The aforementioned quotes show the influence of instructor feedback on online students’ course performance. This finding is in line with that of Chyung and Vachom’s (2005) study. They found that personal feedback from the instructor was number 7 among the top 17 satisfying experiences that students reported.
During the presentation, the presenters will do the following:
- Reveal the top 10 satisfying and dissatisfying experiences that online students perceive influence their course performance. Direct quotes from students will be highlighted. Also, relevant theories (e.g. Herzberg et al. 1959 two-factor theory and ARCS model) will be discussed in relation to the findings.
- Recommend instructional strategies that could potentially improve online students’ course experience and performance.
- Discuss implications for future research.
- Offer opportunities for participants to interact, ask questions, or share insights throughout the presentation.
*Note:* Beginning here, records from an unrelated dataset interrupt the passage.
/-! ### Slots -/

theorem word_setWord (t : Thread) (w i : Nat) (v : Word) : (t.setWord w v).word i = if w = i then v else t.word i := by
  unfold Thread.word Thread.setWord
  rw [tgetD_tset]

theorem word_writeSlot (t : Thread) (w i : Nat) (v : Word) : (t.writeSlot w v).word i = if w = i then v else t.word i :=
  word_setWord t w i v

/-- A thread whose registers alone, their log and the marks of their errors differ. -/
theorem setWord_eq (t : Thread) (w : Nat) (v : Word) :
    t.setWord w v = { t with regs := (t.setWord w v).regs, log := (t.setWord w v).log, bad := (t.setWord w v).bad
                             dirty := (t.setWord w v).dirty } := rfl

theorem setSlot_eq (r : ThreadRef) (w : Bool) (i : Nat) (v : DWord) (t : Thread) :
    setSlot r w i v t =
      { t with regs := (setSlot r w i v t).regs, log := (setSlot r w i v t).log, bad := (setSlot r w i v t).bad
               dirty := (setSlot r w i v t).dirty } := by
  unfold setSlot setSlot64 setSlot32
  cases w <;> cases r <;> rfl

/-- The two halves of a value together. -/
theorem halves (v : DWord) : v.extractLsb' 32 32 ++ v.extractLsb' 0 32 = v := by
  apply BitVec.eq_of_getLsbD_eq
  intro i hi
  rw [BitVec.getLsbD_append]
  by_cases h : i < 32
  · simp [h]
  · have : i - 32 < 32 := by omega
    have e : 32 + (i - 32) = i := by omega
    simp [h, this, e]

/-- A half with nothing above it. -/
theorem low_half (x : Word) : (0 : Word) ++ x = x.zeroExtend 64 := by
  apply BitVec.eq_of_getLsbD_eq
  intro i hi
  rw [BitVec.getLsbD_append]
  by_cases h : i < 32
  · simp [h, hi]
  · have : x.getLsbD i = false := BitVec.getLsbD_of_ge x i (by omega)
    simp [h, this]

/-- The words of a slot and of the one above it are different. -/
theorem slotWord_succ (r : ThreadRef) (t : Thread) (i : Nat) : slotWord r t i ≠ slotWord r t (i + 1) := by
  unfold slotWord
  cases r with
  | headland tk => simp only; omega
  | helper c f => simp only; omega
  | _ =>
    simp only
    by_cases h : i < 28
    · by_cases h2 : i + 1 < 28
      · rw [if_pos h, if_pos h2]; omega
      · rw [if_pos h, if_neg h2]; omega
    · have h2 : ¬ i + 1 < 28 := by omega
      rw [if_neg h, if_neg h2]; omega

theorem slotWord_setWord (r : ThreadRef) (t : Thread) (w : Nat) (v : Word) (i : Nat) :
    slotWord r (t.setWord w v) i = slotWord r t i := by cases r <;> rfl

theorem slotWord_writeSlot (r : ThreadRef) (t : Thread) (w : Nat) (v : Word) (i : Nat) :
    slotWord r (t.writeSlot w v) i = slotWord r t i := by cases r <;> rfl

theorem slot32_at (r : ThreadRef) (t : Thread) (w i : Nat) (v : Word) :
    slot32 r (t.setWord w v) i = if w = slotWord r t i then v else slot32 r t i := by
  unfold slot32
  rw [word_setWord, slotWord_setWord]

theorem slot32_writeSlot (r : ThreadRef) (t : Thread) (w i : Nat) (v : Word) :
    slot32 r (t.writeSlot w v) i = if w = slotWord r t i then v else slot32 r t i := by
  unfold slot32
  rw [word_writeSlot, slotWord_writeSlot]

/-- A destination reads back as the result. -/
theorem destValue_setSlot (r : ThreadRef) (w : Bool) (d : Dest) (v : DWord) (t : Thread) :
    destValue r (setSlot r w d.ix.toNat v t) d w = resultOf w v := by
  have hne : ∀ r, slotWord r t (d.ix.toNat + 1) ≠ slotWord r t d.ix.toNat := fun r => (slotWord_succ r t _).symm
  cases r with
  | headland tk =>
    cases w
    · have h : 2 * d.ix.toNat + 1 ≠ 2 * d.ix.toNat := by omega
      simp only [destValue, slot64, setSlot, setSlot32, resultOf, word_setWord, if_true, if_neg h, Bool.false_eq_true, if_false]
      exact low_half _
    · have h : 2 * d.ix.toNat + 1 ≠ 2 * d.ix.toNat := by omega
      simp only [destValue, slot64, setSlot, setSlot64, resultOf, word_setWord, if_true, if_neg h]
      exact halves v
  | _ =>
    cases w
    · simp [destValue, setSlot, setSlot32, resultOf, slot32_at, slot32_writeSlot]
    · simp only [destValue, setSlot, setSlot64, resultOf, slot64, slot32_at, slotWord_setWord, slot32_writeSlot,
        slotWord_writeSlot, if_true, if_neg (hne _)]
      exact halves v

/-- A word outside the destination stays. -/
theorem word_setSlot (r : ThreadRef) (w : Bool) (d : Dest) (v : DWord) (t : Thread) (i : Nat) (hc : d.cls = false)
    (h : i ∉ destWords r t d w) : (setSlot r w d.ix.toNat v t).word i = t.word i := by
  unfold destWords at h
  rw [hc] at h
  cases r with
  | headland tk =>
    simp at h
    have h1 := Ne.symm h.1
    have h2 := Ne.symm h.2
    cases w
    · simp only [setSlot, setSlot32, word_setWord, if_neg h1, if_neg h2, Bool.false_eq_true, if_false]
    · simp only [setSlot, setSlot64, word_setWord, if_neg h1, if_neg h2, if_true]
  | _ =>
    cases w
    · simp at h
      have h1 := Ne.symm h
      simp only [setSlot, setSlot32, word_setWord, word_writeSlot, if_neg h1, Bool.false_eq_true, if_false]
    · simp at h
      have h1 := Ne.symm h.1
      have h2 := Ne.symm h.2
      simp only [setSlot, setSlot64, word_setWord, word_writeSlot, if_neg h1, if_neg h2, if_true]

/-! ### Pops -/

/-- One pop of an instruction. -/
def State.popOne (s : State) (st : Stream) (act : List Lane) (ix : BitVec 5) : State :=
  match chanOf st ix, s.cur with
  | some (.q n), .gang tk gid _ => s.onGroup tk gid fun g => { g with queues := dropQ n 1 g.queues }
  | some (.hq n), .headland tk => s.onTeam tk fun t => { t with push := dropQ n 1 t.push }
  | some (.g n), _ => forEach act s fun l s => s.onThread l.ref fun t => { t with streams := dropQ n 1 t.streams }
  | some .hr, _ => forEach act s fun l s => s.onThread l.ref fun t => { t with hr := t.hr.drop 1 }
  | _, _ => s

theorem popAll_cons (s : State) (st : Stream) (act : List Lane) (ix : BitVec 5) (ixs : List (BitVec 5)) :
    s.popAll st act (ix :: ixs) = (s.popOne st act ix).popAll st act ixs := rfl

/-- What one pop does in a thread. -/
def popThread (st : Stream) (t : Thread) (ix : BitVec 5) : Thread :=
  match chanOf st ix with
  | some (.g n) => { t with streams := dropQ n 1 t.streams }
  | some .hr => { t with hr := t.hr.drop 1 }
  | _ => t

/-- What one pop does in a group's queue copies. -/
def popGroup (st : Stream) (qs : Table Nat (List Word)) (ix : BitVec 5) : Table Nat (List Word) :=
  match chanOf st ix with
  | some (.q n) => dropQ n 1 qs
  | _ => qs

/-- What one pop does in a headland's push ports. -/
def popPush (st : Stream) (qs : Table Nat (List (Word × Nat))) (ix : BitVec 5) : Table Nat (List (Word × Nat)) :=
  match chanOf st ix with
  | some (.hq n) => dropQ n 1 qs
  | _ => qs

theorem popOne_besides (s : State) (st : Stream) (act : List Lane) (ix : BitVec 5) : SameBesides s (s.popOne st act ix) := by
  unfold State.popOne
  split
  · exact sameBesides_onGroup _ _ _ _
  · exact sameBesides_onTeam _ _ _
  · exact sameBesides_forEach _ (fun l s => sameBesides_onThread s _ _) _ s
  · exact sameBesides_forEach _ (fun l s => sameBesides_onThread s _ _) _ s
  · exact SameBesides.refl s

theorem popOne_ctxs (s : State) (st : Stream) (act : List Lane) (ix : BitVec 5) : (s.popOne st act ix).ctxs = s.ctxs := by
  unfold State.popOne
  split
  · rfl
  · rfl
  · rw [counted_rest]
  · rw [counted_rest]
  · rfl

theorem popOne_thread (s : State) (st : Stream) (act : List Lane) (ix : BitVec 5) (hn : (act.map (·.ref)).Nodup)
    (r : ThreadRef) :
    (s.popOne st act ix).thread r = if r ∈ act.map (·.ref) then popThread st (s.thread r) ix else s.thread r := by
  unfold State.popOne popThread
  cases hc : chanOf st ix with
  | none => simp
  | some c =>
    cases c with
    | g n => exact forEach_refs (fun _ t => { t with streams := dropQ n 1 t.streams }) act s hn r
    | hr => exact forEach_refs (fun _ t => { t with hr := t.hr.drop 1 }) act s hn r
    | q n => cases hs : s.cur <;> simp
    | hq n => cases hs : s.cur <;> simp
    | _ => simp

theorem popOne_group (s : State) (st : Stream) (act : List Lane) (ix : BitVec 5) (tk gid : Nat) :
    (s.popOne st act ix).group tk gid = match s.cur with
      | .gang k g _ => if (k, g) = (tk, gid) then
          { s.group k g with queues := popGroup st (s.group k g).queues ix } else s.group tk gid
      | _ => s.group tk gid := by
  have same : ∀ x : Group, s.group tk gid = x → (∀ k g, (k, g) = (tk, gid) → s.group k g = x) := by
    rintro x hx k g e; injection e with e1 e2; rw [e1, e2, hx]
  unfold State.popOne popGroup
  cases hc : chanOf st ix with
  | none =>
    cases hs : s.cur with
    | gang k g q => simp only; split <;> rename_i e; exact (same _ rfl k g e).symm; rfl
    | _ => rfl
  | some c =>
    cases c with
    | q n =>
      cases hs : s.cur with
      | gang k g q => simp only; rw [group_onGroup]
      | _ => rfl
    | g n =>
      simp only; rw [counted_rest]
      cases hs : s.cur with
      | gang k g q => simp only; split <;> rename_i e; exact (same _ rfl k g e).symm; rfl
      | _ => rfl
    | hr =>
      simp only; rw [counted_rest]
      cases hs : s.cur with
      | gang k g q => simp only; split <;> rename_i e; exact (same _ rfl k g e).symm; rfl
      | _ => rfl
    | _ =>
      cases hs : s.cur with
      | gang k g q => simp only; split <;> rename_i e; exact (same _ rfl k g e).symm; rfl
      | _ => rfl

theorem popOne_team (s : State) (st : Stream) (act : List Lane) (ix : BitVec 5) (tk : Nat) :
    (s.popOne st act ix).team tk = match s.cur with
      | .headland k => if k = tk then { s.team k with push := popPush st (s.team k).push ix } else s.team tk
      | _ => s.team tk := by
  have same : ∀ k, k = tk → s.team k = s.team tk := by rintro k rfl; rfl
  unfold State.popOne popPush
  cases hc : chanOf st ix with
  | none =>
    cases hs : s.cur with
    | headland k => simp only; split <;> rename_i e; exact (same k e).symm; rfl
    | _ => rfl
  | some c =>
    cases c with
    | hq n =>
      cases hs : s.cur with
      | headland k => simp only; rw [team_onTeam]
      | _ => rfl
    | g n =>
      simp only; rw [counted_rest]
      cases hs : s.cur with
      | headland k => simp only; split <;> rename_i e; exact (same k e).symm; rfl
      | _ => rfl
    | hr =>
      simp only; rw [counted_rest]
      cases hs : s.cur with
      | headland k => simp only; split <;> rename_i e; exact (same k e).symm; rfl
      | _ => rfl
    | _ =>
      cases hs : s.cur with
      | headland k => simp only; split <;> rename_i e; exact (same k e).symm; rfl
      | _ => rfl

theorem popOne_teams (s : State) (st : Stream) (act : List Lane) (ix : BitVec 5) (h : ∀ tk, s.cur ≠ .headland tk) :
    (s.popOne st act ix).teams = s.teams := by
  unfold State.popOne
  cases hc : chanOf st ix with
  | none => rfl
  | some c =>
    cases c with
    | g n => simp only; rw [counted_rest]
    | hr => simp only; rw [counted_rest]
    | _ =>
      cases hs : s.cur with
      | headland k => exact absurd hs (h k)
      | _ => rfl

/-! ### All pops of an instruction -/

theorem popAll_besides (st : Stream) (act : List Lane) : ∀ (ixs : List (BitVec 5)) (s : State),
    SameBesides s (s.popAll st act ixs)
  | [], s => SameBesides.refl s
  | ix :: ixs, s => (popOne_besides s st act ix).trans (popAll_besides st act ixs _)

theorem popAll_ctxs (st : Stream) (act : List Lane) : ∀ (ixs : List (BitVec 5)) (s : State),
    (s.popAll st act ixs).ctxs = s.ctxs
  | [], _ => rfl
  | ix :: ixs, s => (popAll_ctxs st act ixs _).trans (popOne_ctxs s st act ix)

theorem popAll_thread (st : Stream) (act : List Lane) (hn : (act.map (·.ref)).Nodup) :
    ∀ (ixs : List (BitVec 5)) (s : State) (r : ThreadRef), (s.popAll st act ixs).thread r
      = if r ∈ act.map (·.ref) then ixs.foldl (popThread st) (s.thread r) else s.thread r
  | [], _, _ => by simp [State.popAll]
  | ix :: ixs, s, r => by
    rw [popAll_cons, popAll_thread st act hn ixs, popOne_thread s st act ix hn]
    by_cases h : r ∈ act.map (·.ref) <;> simp only [h, if_true, if_false, List.foldl]

theorem popAll_group (st : Stream) (act : List Lane) : ∀ (ixs : List (BitVec 5)) (s : State) (tk gid : Nat),
    (s.popAll st act ixs).group tk gid = match s.cur with
      | .gang k g _ => if (k, g) = (tk, gid) then
          { s.group k g with queues := ixs.foldl (popGroup st) (s.group k g).queues } else s.group tk gid
      | _ => s.group tk gid
  | [], s, tk, gid => by
    cases hs : s.cur with
    | gang k g q =>
      simp only [State.popAll, List.foldl]
      split <;> rename_i e
      · injection e with e1 e2; rw [e1, e2]
      · rfl
    | _ => rfl
  | ix :: ixs, s, tk, gid => by
    rw [popAll_cons, popAll_group st act ixs, (popOne_besides s st act ix).cur]
    have h := popOne_group s st act ix
    cases hs : s.cur with
    | gang k g q =>
      simp only [h, hs, if_true, List.foldl]
      split <;> rfl
    | _ => simp only [h, hs]

theorem popAll_team (st : Stream) (act : List Lane) : ∀ (ixs : List (BitVec 5)) (s : State) (tk : Nat),
    (s.popAll st act ixs).team tk = match s.cur with
      | .headland k => if k = tk then { s.team k with push := ixs.foldl (popPush st) (s.team k).push } else s.team tk
      | _ => s.team tk
  | [], s, tk => by
    cases hs : s.cur with
    | headland k =>
      simp only [State.popAll, List.foldl]
      split <;> rename_i e
      · rw [e]
      · rfl
    | _ => rfl
  | ix :: ixs, s, tk => by
    rw [popAll_cons, popAll_team st act ixs, (popOne_besides s st act ix).cur]
    have h := popOne_team s st act ix
    cases hs : s.cur with
    | headland k =>
      simp only [h, hs, if_true, List.foldl]
      split <;> rfl
    | _ => simp only [h, hs]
The presenters will ask engaging questions throughout the presentation (e.g. Have you ever felt satisfied or dissatisfied in an online/blended course? How did your feelings affect your performance in the course?). The presenters will also provide opportunities for audience interaction. For example, using the ‘Think-Pair-Share’ technique, participants will be asked to share relevant instructional strategies that could lead to satisfying online learning experiences and potentially improve online students’ performance. The audience will also receive the opportunity to ask questions and share additional insights.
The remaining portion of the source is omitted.